The vision is that all at-risk patients could have an annual health check at their community pharmacy — measuring blood pressure, cholesterol, HB1aC, BMI and waist circumference. This does not need to stop at screening — pharmacies could run a 12-week programme with weekly check-ins, coaching patients to making lifestyle changes to reduce any concerning readings, as well as helping people make sustainable behavioural lifestyle habits. As more pharmacists quality as independent prescribers, they could start to prescribe for these conditions directly. For this, we need full digital integration with NHS systems, sharing information via patient records and the ability to order blood tests and prescribe safely.
The ten-year plan also talks about expanding the role of community pharmacy in managing long-term conditions, linking them to the single patient record. This must go beyond ‘just’ prescribing, focusing on helping people live longer, healthier lives through behavioural change support. Does this need to be done by a pharmacist or a pharmacy technician, or could it be done by a trained healthy living champion? This will be time-consuming on pharmacy and will need to be remunerated appropriately, but I know that this investment (likely to be more affordable than other healthcare professionals) will save the NHS money in the long run.
Action points
So, what do we need in community pharmacy to maximise our role in the ten-year plan?

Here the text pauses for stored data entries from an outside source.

/-- Nothing is left to follow within the event. -/
abbrev AtRest (s : State) : Prop := refreshUrgency s = s ∧ settleStep s = none

/-- Overload stands as the available pages call for (R122). -/
def OverloadHeld (s : State) : Prop :=
  (s.store.overload = true → availablePages s < 32768) ∧ (s.store.overload = false → 16384 ≤ availablePages s)

/-- An answer written with result ABORTED. -/
def Output.isAborted : Output → Bool
  | .answer _ a => a.result == .aborted
  | _ => false

/-- The answers written ABORTED between two states (R183). -/
def abortedWritten (s t : State) : Nat := ((outputsSince s t).filter Output.isAborted).length

/-! ## Laws of the part -/

/-- The twelfth law (R165): the ratio is the power-on 1 to 1 or within ±250 ppm, and positive; a measurement in progress has a
legal period. -/
def RatioHeld (s : State) : Prop :=
  (0 < s.time.ticks ∧ 0 < s.time.cycles ∧ withinTolerance s.time.ticks s.time.cycles = true) ∧
    (s.time.measure.state ≠ .idle → 27000 ≤ s.time.measure.period ∧ s.time.measure.period ≤ 27000000)

/-- The tenth law (R59): every speed, stored or pending, lies in −512 to +512. -/
def SpeedsHeld (s : State) : Prop :=
  ∀ c, (-512 ≤ (s.chan c).speed ∧ (s.chan c).speed ≤ 512) ∧
    ∀ q, (s.chan c).course = some q → -512 ≤ q.speed ∧ q.speed ≤ 512

/-- The fifth law's bound (R78): no read-ahead list holds more than 32 entries. -/
def ListsHeld (s : State) : Prop := ∀ c, (s.chan c).list.length ≤ Config.maxList

/-- The first half of the sixth law (R94): host-held, taken and free slots sum to the slot count, at most 64. -/
def SlotsHeld (s : State) : Prop :=
  ∀ c, (s.ring c).hostHeld + (s.ring c).taken + (s.ring c).free = (s.ring c).slotCount ∧ (s.ring c).slotCount ≤ 64

/-- Store memory is in its canonical form (R105). -/
def MemoryHeld (s : State) : Prop := s.store.memory.wf = true

/-- The failure count of every link is 0 to 3 (R141, R146). -/
def FailuresHeld (s : State) : Prop := ∀ m, (s.link m).failures ≤ 3

/-- The seventh law's pin half (R131): no link has more than 2 BUSY tags of issue class PIN. -/
def PinReadsHeld (s : State) : Prop := ∀ m, (s.link m).countTags TagState.isBusyPin ≤ 2

/-- Every table is in its canonical form: numbers strictly rising, no record at its reset values listed. -/
def TablesHeld (s : State) : Prop :=
  twf Clip.initial s.map.clips = true ∧ twf View.initial s.views = true ∧ twf Channel.initial s.chans = true ∧
    twf Ring.initial s.rings = true ∧ twf none s.store.entries = true ∧ twf Pin.initial s.store.pins = true ∧
    twf none s.sched.contexts = true ∧ twf Link.initial s.links = true ∧ twf Volume.initial s.volumes = true ∧
    twf none s.time.waits = true ∧ twf NoticeSet.initial s.port.chanNotices = true

/-- The notice line is active while any flag whose enable is set is set (R180), and no answer waits between events to be
written (R176). -/
def LineHeld (s : State) : Prop := s.port.lineActive = lineWanted s.port s.chans ∧ s.handed = []

/-- The state between events: nothing is left to follow, no answer waits to be written, every table is in its canonical form. -/
abbrev Quiet (s : State) : Prop := AtRest s ∧ s.handed = [] ∧ TablesHeld s

/-- A request has been taken and answered and nothing else has changed: every block but the Request Port stands exactly; H and A
have risen by 1; V, the port state, the flags and all settings stand, and the notice line shows them. -/
structure OnlyAnswered (s t : State) : Prop where
  map : t.map = s.map
  views : t.views = s.views
  chans : t.chans = s.chans
  rings : t.rings = s.rings
  store : t.store = s.store
  sched : t.sched = s.sched
  links : t.links = s.links
  volumes : t.volumes = s.volumes
  time : t.time = s.time
  settings : SettingsStand s t
  state : t.port.state = s.port.state
  head : t.port.head = s.port.head + 1
  produced : t.port.produced = s.port.produced + 1
  reserved : t.port.reserved = s.port.reserved
  flags : t.port.flags = s.port.flags
  line : t.port.lineActive = lineWanted s.port s.chans

/-- The pages held by all entries. -/
def pagesHeld (s : State) : Nat := sumOf (fun c => pagesOf c.2) s.store.entries

/-- The third law (R105): free pages and the pages held by entries make 262,144; an entry that holds pages is READY or GRANTED
and FILLING (R106). -/
def PagesHeld (s : State) : Prop :=
  s.store.freePages + pagesHeld s = Config.storePages ∧
    ∀ id e, s.entry id = some e → e.pages ≠ [] → e.state = .ready ∨ (e.state = .filling ∧ e.granted = true)

/-- The read-ahead entries over all channels that refer to a store entry (R107). -/
def listRefs (s : State) (id : Nat) : Nat :=
  sumOf (fun c => (c.2.list.filter (fun e => e.ref == some id)).length) s.chans

/-- The covered frames over all pins that hold a store entry; a pin holds one entry under one frame (R107). -/
def pinHolds (s : State) (id : Nat) : Nat :=
  sumOf (fun p => ((s.pin p).covered.filter (fun x => x.2 == id)).length) (List.range Config.pins)

/-- The fourth law (R107): a store entry's reference count is the number of list entries that refer to it, its pin count the
number of pins that cover it, and nothing refers to an entry record that is free. A FREE channel's list is empty (R78), a FREE
pin covers nothing (R118), and an abandoned context's entry is ABANDONED with no user (R115, R136). -/
def UsersHeld (s : State) : Prop :=
  (∀ id e, s.entry id = some e → e.refs = listRefs s id ∧ e.pins = pinHolds s id) ∧
    (∀ id, s.entry id = none → listRefs s id = 0 ∧ pinHolds s id = 0) ∧
    (∀ c, (s.chan c).state = .free → (s.chan c).list = []) ∧ (∀ p, (s.pin p).state = .free → (s.pin p).covered = []) ∧
    ∀ id c, s.context id = some c → c.abandoned = true →
      ∃ e, s.entry id = some e ∧ e.state = .abandoned ∧ e.refs = 0 ∧ e.pins = 0

/-- The transfers in flight that hold a store entry (R98, R107). -/
def holdsOn (s : State) (id : Nat) : Nat :=
  sumOf (fun r => one (r.2.transfer.any (fun x => x.entry == id))) s.rings

/-- The end of a transfer has released its hold on the READY entry `e` of record `id` (R99 step 2). While another user is left the
entry stands, whole, with as many holds fewer as transfers in flight hold it fewer (R107). Without one it takes the next release
stamp (R113), or is freed where SERVICE_CLEAR has left it (R124); what stands in its record after it is freed, then or by a reclaim
within the event, is an entry created since. The counters that number stamps and arrivals are the model's own (log 19). -/
structure HoldReleased (s t : State) (id : Nat) (e : Entry) : Prop where
  used : 0 < e.refs ∨ 0 < e.pins ∨ 1 < e.transfers → ∃ refs holds deadlines,
    t.entry id = some { e with refs := refs, transfers := holds, deadlines := deadlines } ∧ e.refs ≤ refs ∧
      holds + holdsOn s id = e.transfers + holdsOn t id
  unused : e.refs = 0 → e.pins = 0 → e.transfers = 1 → ∀ x, t.entry id = some x →
    s.store.arrivals ≤ x.arrival ∨ (e.cleared = false ∧ x.stamp = s.store.stamps)

/-- The reads that serve a piece of a context (R126). -/
def readsFor (s : State) (id i : Nat) : Nat :=
  (s.sched.reads.filter (fun r => r.context == id && r.piece == i && !r.detached)).length

/-- The reads a piece's status calls for: one for DIRECT, its outstanding ones for SET (R126). -/
def PieceStatus.reads : PieceStatus → Nat
  | .direct => 1
  | .set n _ => n
  | _ => 0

- We need to look inwards, at our workforce and skill mix, and embrace portfolio careers. We need protected learning time, and to ensure that every member of the team is working to the top of their licence;
- Using automation wherever we can to free up capacity for teams to spend time with patients. Cost is often a barrier, but contractors may need to consider investing now to save money in the future and to increase revenue in the long term;
- The Department of Health and Social Care and HM Treasury must invest in community pharmacy now to ensure that ‘sickness to prevention’ is a central focus, so that fewer people end up using NHS services and maintain good health in the community;
- Interoperability with the rest of the NHS;
- Community pharmacy and general practice should work together and trust each other — there is enough work out there for everyone.
Community pharmacy has a great future and a big role to play in the NHS ten-year plan. What we have shown time and time again is how we work with pace, agility and versatility. If anyone can make change happen, it’s community pharmacy.
Conflicts of interest
Shilpa Shah is chief executive of North East London Local Pharmaceutical Committee. She writes in her own capacity.